_Extracted information:_
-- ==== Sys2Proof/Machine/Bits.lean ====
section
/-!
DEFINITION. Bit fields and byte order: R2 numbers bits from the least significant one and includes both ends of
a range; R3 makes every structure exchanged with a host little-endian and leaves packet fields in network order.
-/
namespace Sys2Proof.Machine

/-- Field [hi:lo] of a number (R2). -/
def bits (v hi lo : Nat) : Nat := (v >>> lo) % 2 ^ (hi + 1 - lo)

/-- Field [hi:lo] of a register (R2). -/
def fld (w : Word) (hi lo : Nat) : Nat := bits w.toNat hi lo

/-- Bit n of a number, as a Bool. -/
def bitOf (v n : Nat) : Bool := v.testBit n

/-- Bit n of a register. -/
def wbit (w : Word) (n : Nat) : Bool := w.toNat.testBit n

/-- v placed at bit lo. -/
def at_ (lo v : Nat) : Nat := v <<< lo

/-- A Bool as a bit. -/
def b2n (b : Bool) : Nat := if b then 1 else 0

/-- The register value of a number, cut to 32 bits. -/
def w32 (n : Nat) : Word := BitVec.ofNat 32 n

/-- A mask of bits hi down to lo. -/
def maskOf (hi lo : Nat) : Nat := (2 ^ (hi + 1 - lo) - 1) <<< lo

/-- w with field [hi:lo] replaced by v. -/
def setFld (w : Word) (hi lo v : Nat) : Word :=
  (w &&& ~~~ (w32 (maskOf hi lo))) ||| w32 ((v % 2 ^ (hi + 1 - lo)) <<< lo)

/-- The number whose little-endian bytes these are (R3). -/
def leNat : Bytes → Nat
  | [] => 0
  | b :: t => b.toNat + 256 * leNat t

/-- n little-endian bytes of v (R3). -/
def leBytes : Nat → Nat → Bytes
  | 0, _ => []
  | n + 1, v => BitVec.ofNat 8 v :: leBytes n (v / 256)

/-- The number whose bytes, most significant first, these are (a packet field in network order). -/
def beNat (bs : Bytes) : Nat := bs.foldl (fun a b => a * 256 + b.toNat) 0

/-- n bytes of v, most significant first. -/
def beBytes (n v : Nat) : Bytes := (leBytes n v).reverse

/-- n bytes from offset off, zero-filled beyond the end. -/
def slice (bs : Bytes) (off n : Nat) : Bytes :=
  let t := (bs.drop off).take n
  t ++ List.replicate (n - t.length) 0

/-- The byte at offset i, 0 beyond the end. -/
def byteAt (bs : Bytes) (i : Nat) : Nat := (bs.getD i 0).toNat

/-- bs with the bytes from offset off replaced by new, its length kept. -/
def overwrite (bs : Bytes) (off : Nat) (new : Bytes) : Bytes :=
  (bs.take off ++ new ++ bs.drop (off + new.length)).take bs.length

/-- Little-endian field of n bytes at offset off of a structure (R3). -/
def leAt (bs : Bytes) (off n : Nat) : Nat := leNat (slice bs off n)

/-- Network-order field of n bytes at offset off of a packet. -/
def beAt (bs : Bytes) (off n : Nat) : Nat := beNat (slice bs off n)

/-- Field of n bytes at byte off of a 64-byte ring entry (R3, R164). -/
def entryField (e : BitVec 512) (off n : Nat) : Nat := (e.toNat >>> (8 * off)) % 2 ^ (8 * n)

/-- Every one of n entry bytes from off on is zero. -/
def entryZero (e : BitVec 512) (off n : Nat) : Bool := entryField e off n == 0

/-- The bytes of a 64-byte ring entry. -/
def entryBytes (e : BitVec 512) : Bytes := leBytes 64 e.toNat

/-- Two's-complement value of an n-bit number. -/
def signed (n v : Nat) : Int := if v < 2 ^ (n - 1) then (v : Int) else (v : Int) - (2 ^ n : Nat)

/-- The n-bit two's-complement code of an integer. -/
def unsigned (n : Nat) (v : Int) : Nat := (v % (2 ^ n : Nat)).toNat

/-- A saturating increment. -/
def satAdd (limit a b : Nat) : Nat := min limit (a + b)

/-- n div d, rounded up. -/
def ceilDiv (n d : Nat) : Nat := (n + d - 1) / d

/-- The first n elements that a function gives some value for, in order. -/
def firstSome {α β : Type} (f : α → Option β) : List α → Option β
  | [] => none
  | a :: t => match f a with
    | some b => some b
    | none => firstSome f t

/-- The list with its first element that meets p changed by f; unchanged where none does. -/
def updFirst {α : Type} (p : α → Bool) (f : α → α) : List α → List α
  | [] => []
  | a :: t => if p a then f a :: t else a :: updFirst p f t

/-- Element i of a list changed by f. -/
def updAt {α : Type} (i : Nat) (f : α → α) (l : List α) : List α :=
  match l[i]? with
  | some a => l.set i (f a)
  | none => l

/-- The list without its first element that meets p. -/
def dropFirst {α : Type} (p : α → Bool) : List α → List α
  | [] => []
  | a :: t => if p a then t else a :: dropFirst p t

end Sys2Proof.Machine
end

_Task directions:_ All lines above from the one containing "def leBytes : Nat → Nat → Bytes" to the one containing "def beAt (bs" must be repeated exactly, both lines included, and no others.

_Reply to the exercise:_
def leBytes : Nat → Nat → Bytes
  | 0, _ => []
  | n + 1, v => BitVec.ofNat 8 v :: leBytes n (v / 256)

/-- The number whose bytes, most significant first, these are (a packet field in network order). -/
def beNat (bs : Bytes) : Nat := bs.foldl (fun a b => a * 256 + b.toNat) 0

/-- n bytes of v, most significant first. -/
def beBytes (n v : Nat) : Bytes := (leBytes n v).reverse

/-- n bytes from offset off, zero-filled beyond the end. -/
def slice (bs : Bytes) (off n : Nat) : Bytes :=
  let t := (bs.drop off).take n
  t ++ List.replicate (n - t.length) 0

/-- The byte at offset i, 0 beyond the end. -/
def byteAt (bs : Bytes) (i : Nat) : Nat := (bs.getD i 0).toNat

/-- bs with the bytes from offset off replaced by new, its length kept. -/
def overwrite (bs : Bytes) (off : Nat) (new : Bytes) : Bytes :=
  (bs.take off ++ new ++ bs.drop (off + new.length)).take bs.length

/-- Little-endian field of n bytes at offset off of a structure (R3). -/
def leAt (bs : Bytes) (off n : Nat) : Nat := leNat (slice bs off n)

/-- Network-order field of n bytes at offset off of a packet. -/
def beAt (bs : Bytes) (off n : Nat) : Nat := beNat (slice bs off n)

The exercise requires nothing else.